* [THE TASK] Find the lines of data that contain the string "inductive", then list them.

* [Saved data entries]
=== Begin Enclosure ===

-- ==== Sys2Proof/Word.lean ====
section
/-! DEFINITION. The widths of DS1307RTC-CORE (spec/00_scope.md rule R7), the record of time fields
(spec/10_state.md rule R21), the names of the ten operations (rule R6) and the two reasons a command word
does not decode (spec/30_encoding.md rule R98). -/
namespace Sys2Proof

/-- FIELD_W, STATUS_W, CAL_W: one byte (R7). -/
abbrev Byte := BitVec 8

/-- CMD_W and RSP_W: a command or a response word (R90, R95). -/
abbrev Word := BitVec 64

/-- The payload `P` of a command and `Q` of a response, bits 55:0 (R90, R95). -/
abbrev Payload := BitVec 56

/-- EPOCH_W: epoch seconds, unsigned (R7). -/
abbrev Epoch := BitVec 32

/-- A 7-bit device address on the two-wire bus (R51). -/
abbrev BusAddr := BitVec 7

/-- The TimeFields record, in the fixed order of R21. -/
structure TimeFields where
  second : Byte
  minute : Byte
  hour   : Byte
  wday   : Byte
  day    : Byte
  month  : Byte
  year   : Byte
  deriving DecidableEq, Repr, Inhabited

/-- The ten operations of R6, as names. `SEQ` holds one of them (R30). -/
inductive Op where
  | get | set | read | write | chippresent | isrunning | setcal | getcal | dec2bcd | bcd2dec
  deriving DecidableEq, Repr

/-- Why a command word is illegal (R98). -/
inductive IllegalWord where
  /-- Bits 59:56 are not 0000. -/
  | reservedNotZero
  /-- Bits 63:60 are 0x0 or 0xB to 0xF. -/
  | noSuchOperation
  deriving DecidableEq, Repr

end Sys2Proof
end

=== End Enclosure ===

* [REPLY]
inductive Op where
inductive IllegalWord where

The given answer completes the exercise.